Source data:
/-! ## tick -/

@[simp] theorem State.tick_regs (s : State) : s.tick.regs = s.regs := rfl
@[simp] theorem State.tick_pcc (s : State) : s.tick.pcc = s.pcc := rfl
@[simp] theorem State.tick_pc (s : State) : s.tick.pc = s.pc := rfl
@[simp] theorem State.tick_mtcc (s : State) : s.tick.mtcc = s.mtcc := rfl
@[simp] theorem State.tick_mtdc (s : State) : s.tick.mtdc = s.mtdc := rfl
@[simp] theorem State.tick_mscratchc (s : State) : s.tick.mscratchc = s.mscratchc := rfl
@[simp] theorem State.tick_mepcc (s : State) : s.tick.mepcc = s.mepcc := rfl
@[simp] theorem State.tick_mstatusMie (s : State) : s.tick.mstatusMie = s.mstatusMie := rfl
@[simp] theorem State.tick_mstatusMpie (s : State) : s.tick.mstatusMpie = s.mstatusMpie := rfl
@[simp] theorem State.tick_mie (s : State) : s.tick.mie = s.mie := rfl
@[simp] theorem State.tick_mip (s : State) : s.tick.mip = s.mip := rfl
@[simp] theorem State.tick_mcause (s : State) : s.tick.mcause = s.mcause := rfl
@[simp] theorem State.tick_mtval (s : State) : s.tick.mtval = s.mtval := rfl
@[simp] theorem State.tick_mscratch (s : State) : s.tick.mscratch = s.mscratch := rfl
@[simp] theorem State.tick_mshwm (s : State) : s.tick.mshwm = s.mshwm := rfl
@[simp] theorem State.tick_mshwmb (s : State) : s.tick.mshwmb = s.mshwmb := rfl
@[simp] theorem State.tick_mcycle (s : State) : s.tick.mcycle = s.mcycle := rfl
@[simp] theorem State.tick_minstret (s : State) : s.tick.minstret = s.minstret := rfl
@[simp] theorem State.tick_time (s : State) : s.tick.time = s.time := rfl
@[simp] theorem State.tick_hpm (s : State) : s.tick.hpm = s.hpm := rfl
@[simp] theorem State.tick_mem (s : State) : s.tick.mem = s.mem := rfl
@[simp] theorem State.tick_codeMem (s : State) : s.tick.codeMem = s.codeMem := rfl
@[simp] theorem State.tick_unfenced (s : State) : s.tick.unfenced = s.unfenced := rfl
@[simp] theorem State.tick_tags (s : State) : s.tick.tags = s.tags := rfl
@[simp] theorem State.tick_draws (s : State) : s.tick.draws = s.draws + 1 := rfl
@[simp] theorem State.tick_platform (s : State) : s.tick.platform = s.platform := rfl
@[simp] theorem State.tick_reg (s : State) (r : Reg) :
    s.tick.reg r = s.reg r := rfl

/-! ## setPending -/

@[simp] theorem State.setPending_regs (s : State) (lines : Word) :
    (s.setPending lines).regs = s.regs := rfl
@[simp] theorem State.setPending_pcc (s : State) (lines : Word) :
    (s.setPending lines).pcc = s.pcc := rfl
@[simp] theorem State.setPending_pc (s : State) (lines : Word) :
    (s.setPending lines).pc = s.pc := rfl
@[simp] theorem State.setPending_mtcc (s : State) (lines : Word) :
    (s.setPending lines).mtcc = s.mtcc := rfl
@[simp] theorem State.setPending_mtdc (s : State) (lines : Word) :
    (s.setPending lines).mtdc = s.mtdc := rfl
@[simp] theorem State.setPending_mscratchc (s : State) (lines : Word) :
    (s.setPending lines).mscratchc = s.mscratchc := rfl
@[simp] theorem State.setPending_mepcc (s : State) (lines : Word) :
    (s.setPending lines).mepcc = s.mepcc := rfl
@[simp] theorem State.setPending_mstatusMie (s : State) (lines : Word) :
    (s.setPending lines).mstatusMie = s.mstatusMie := rfl
@[simp] theorem State.setPending_mstatusMpie (s : State) (lines : Word) :
    (s.setPending lines).mstatusMpie = s.mstatusMpie := rfl
@[simp] theorem State.setPending_mie (s : State) (lines : Word) :
    (s.setPending lines).mie = s.mie := rfl
@[simp] theorem State.setPending_mip (s : State) (lines : Word) :
    (s.setPending lines).mip = lines := rfl
@[simp] theorem State.setPending_mcause (s : State) (lines : Word) :
    (s.setPending lines).mcause = s.mcause := rfl
@[simp] theorem State.setPending_mtval (s : State) (lines : Word) :
    (s.setPending lines).mtval = s.mtval := rfl
@[simp] theorem State.setPending_mscratch (s : State) (lines : Word) :
    (s.setPending lines).mscratch = s.mscratch := rfl
@[simp] theorem State.setPending_mshwm (s : State) (lines : Word) :
    (s.setPending lines).mshwm = s.mshwm := rfl
@[simp] theorem State.setPending_mshwmb (s : State) (lines : Word) :
    (s.setPending lines).mshwmb = s.mshwmb := rfl
@[simp] theorem State.setPending_mcycle (s : State) (lines : Word) :
    (s.setPending lines).mcycle = s.mcycle := rfl
@[simp] theorem State.setPending_minstret (s : State) (lines : Word) :
    (s.setPending lines).minstret = s.minstret := rfl
@[simp] theorem State.setPending_time (s : State) (lines : Word) :
    (s.setPending lines).time = s.time := rfl
@[simp] theorem State.setPending_hpm (s : State) (lines : Word) :
    (s.setPending lines).hpm = s.hpm := rfl
@[simp] theorem State.setPending_mem (s : State) (lines : Word) :
    (s.setPending lines).mem = s.mem := rfl
@[simp] theorem State.setPending_codeMem (s : State) (lines : Word) :
    (s.setPending lines).codeMem = s.codeMem := rfl
@[simp] theorem State.setPending_unfenced (s : State) (lines : Word) :
    (s.setPending lines).unfenced = s.unfenced := rfl
@[simp] theorem State.setPending_tags (s : State) (lines : Word) :
    (s.setPending lines).tags = s.tags := rfl
@[simp] theorem State.setPending_draws (s : State) (lines : Word) :
    (s.setPending lines).draws = s.draws := rfl
@[simp] theorem State.setPending_platform (s : State) (lines : Word) :
    (s.setPending lines).platform = s.platform := rfl
@[simp] theorem State.setPending_reg (s : State) (lines : Word) (r : Reg) :
    (s.setPending lines).reg r = s.reg r := rfl

/-! ## enterTrap -/

@[simp] theorem State.enterTrap_regs (s : State) (epcc : Cap) (cause value : Word) :
    (s.enterTrap epcc cause value).regs = s.regs := rfl
@[simp] theorem State.enterTrap_pcc (s : State) (epcc : Cap) (cause value : Word) :
    (s.enterTrap epcc cause value).pcc = s.mtcc := rfl
@[simp] theorem State.enterTrap_pc (s : State) (epcc : Cap) (cause value : Word) :
    (s.enterTrap epcc cause value).pc = s.mtcc.a := rfl
@[simp] theorem State.enterTrap_mtcc (s : State) (epcc : Cap) (cause value : Word) :
    (s.enterTrap epcc cause value).mtcc = s.mtcc := rfl
@[simp] theorem State.enterTrap_mtdc (s : State) (epcc : Cap) (cause value : Word) :
    (s.enterTrap epcc cause value).mtdc = s.mtdc := rfl
@[simp] theorem State.enterTrap_mscratchc (s : State) (epcc : Cap) (cause value : Word) :
    (s.enterTrap epcc cause value).mscratchc = s.mscratchc := rfl
@[simp] theorem State.enterTrap_mepcc (s : State) (epcc : Cap) (cause value : Word) :
    (s.enterTrap epcc cause value).mepcc = epcc := rfl
@[simp] theorem State.enterTrap_mstatusMie (s : State) (epcc : Cap) (cause value : Word) :
    (s.enterTrap epcc cause value).mstatusMie = false := rfl
@[simp] theorem State.enterTrap_mstatusMpie (s : State) (epcc : Cap) (cause value : Word) :
    (s.enterTrap epcc cause value).mstatusMpie = s.mstatusMie := rfl
@[simp] theorem State.enterTrap_mie (s : State) (epcc : Cap) (cause value : Word) :
    (s.enterTrap epcc cause value).mie = s.mie := rfl
@[simp] theorem State.enterTrap_mip (s : State) (epcc : Cap) (cause value : Word) :
    (s.enterTrap epcc cause value).mip = s.mip := rfl
@[simp] theorem State.enterTrap_mcause (s : State) (epcc : Cap) (cause value : Word) :
    (s.enterTrap epcc cause value).mcause = cause := rfl
@[simp] theorem State.enterTrap_mtval (s : State) (epcc : Cap) (cause value : Word) :
    (s.enterTrap epcc cause value).mtval = value := rfl
@[simp] theorem State.enterTrap_mscratch (s : State) (epcc : Cap) (cause value : Word) :
    (s.enterTrap epcc cause value).mscratch = s.mscratch := rfl
@[simp] theorem State.enterTrap_mshwm (s : State) (epcc : Cap) (cause value : Word) :
    (s.enterTrap epcc cause value).mshwm = s.mshwm := rfl
@[simp] theorem State.enterTrap_mshwmb (s : State) (epcc : Cap) (cause value : Word) :
    (s.enterTrap epcc cause value).mshwmb = s.mshwmb := rfl
@[simp] theorem State.enterTrap_mcycle (s : State) (epcc : Cap) (cause value : Word) :
    (s.enterTrap epcc cause value).mcycle = s.mcycle := rfl
@[simp] theorem State.enterTrap_minstret (s : State) (epcc : Cap) (cause value : Word) :
    (s.enterTrap epcc cause value).minstret = s.minstret := rfl
@[simp] theorem State.enterTrap_time (s : State) (epcc : Cap) (cause value : Word) :
    (s.enterTrap epcc cause value).time = s.time := rfl
@[simp] theorem State.enterTrap_hpm (s : State) (epcc : Cap) (cause value : Word) :
    (s.enterTrap epcc cause value).hpm = s.hpm := rfl
@[simp] theorem State.enterTrap_mem (s : State) (epcc : Cap) (cause value : Word) :
    (s.enterTrap epcc cause value).mem = s.mem := rfl
@[simp] theorem State.enterTrap_codeMem (s : State) (epcc : Cap) (cause value : Word) :
    (s.enterTrap epcc cause value).codeMem = s.codeMem := rfl
@[simp] theorem State.enterTrap_unfenced (s : State) (epcc : Cap) (cause value : Word) :
    (s.enterTrap epcc cause value).unfenced = s.unfenced := rfl
@[simp] theorem State.enterTrap_tags (s : State) (epcc : Cap) (cause value : Word) :
    (s.enterTrap epcc cause value).tags = s.tags := rfl
@[simp] theorem State.enterTrap_draws (s : State) (epcc : Cap) (cause value : Word) :
    (s.enterTrap epcc cause value).draws = s.draws := rfl
@[simp] theorem State.enterTrap_platform (s : State) (epcc : Cap) (cause value : Word) :
    (s.enterTrap epcc cause value).platform = s.platform := rfl
@[simp] theorem State.enterTrap_reg (s : State) (epcc : Cap) (cause value : Word) (r : Reg) :
    (s.enterTrap epcc cause value).reg r = s.reg r := rfl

What you are asked to do: From the records above, transcribe exactly the run of lines that opens with the line holding "s.tick.tags = s.tags := rfl" and closes with the line holding "theorem State.setPending_mtval (s", both included.

Answer to the problem:
@[simp] theorem State.tick_tags (s : State) : s.tick.tags = s.tags := rfl
@[simp] theorem State.tick_draws (s : State) : s.tick.draws = s.draws + 1 := rfl
@[simp] theorem State.tick_platform (s : State) : s.tick.platform = s.platform := rfl
@[simp] theorem State.tick_reg (s : State) (r : Reg) :
    s.tick.reg r = s.reg r := rfl

/-! ## setPending -/

@[simp] theorem State.setPending_regs (s : State) (lines : Word) :
    (s.setPending lines).regs = s.regs := rfl
@[simp] theorem State.setPending_pcc (s : State) (lines : Word) :
    (s.setPending lines).pcc = s.pcc := rfl
@[simp] theorem State.setPending_pc (s : State) (lines : Word) :
    (s.setPending lines).pc = s.pc := rfl
@[simp] theorem State.setPending_mtcc (s : State) (lines : Word) :
    (s.setPending lines).mtcc = s.mtcc := rfl
@[simp] theorem State.setPending_mtdc (s : State) (lines : Word) :
    (s.setPending lines).mtdc = s.mtdc := rfl
@[simp] theorem State.setPending_mscratchc (s : State) (lines : Word) :
    (s.setPending lines).mscratchc = s.mscratchc := rfl
@[simp] theorem State.setPending_mepcc (s : State) (lines : Word) :
    (s.setPending lines).mepcc = s.mepcc := rfl
@[simp] theorem State.setPending_mstatusMie (s : State) (lines : Word) :
    (s.setPending lines).mstatusMie = s.mstatusMie := rfl
@[simp] theorem State.setPending_mstatusMpie (s : State) (lines : Word) :
    (s.setPending lines).mstatusMpie = s.mstatusMpie := rfl
@[simp] theorem State.setPending_mie (s : State) (lines : Word) :
    (s.setPending lines).mie = s.mie := rfl
@[simp] theorem State.setPending_mip (s : State) (lines : Word) :
    (s.setPending lines).mip = lines := rfl
@[simp] theorem State.setPending_mcause (s : State) (lines : Word) :
    (s.setPending lines).mcause = s.mcause := rfl
@[simp] theorem State.setPending_mtval (s : State) (lines : Word) :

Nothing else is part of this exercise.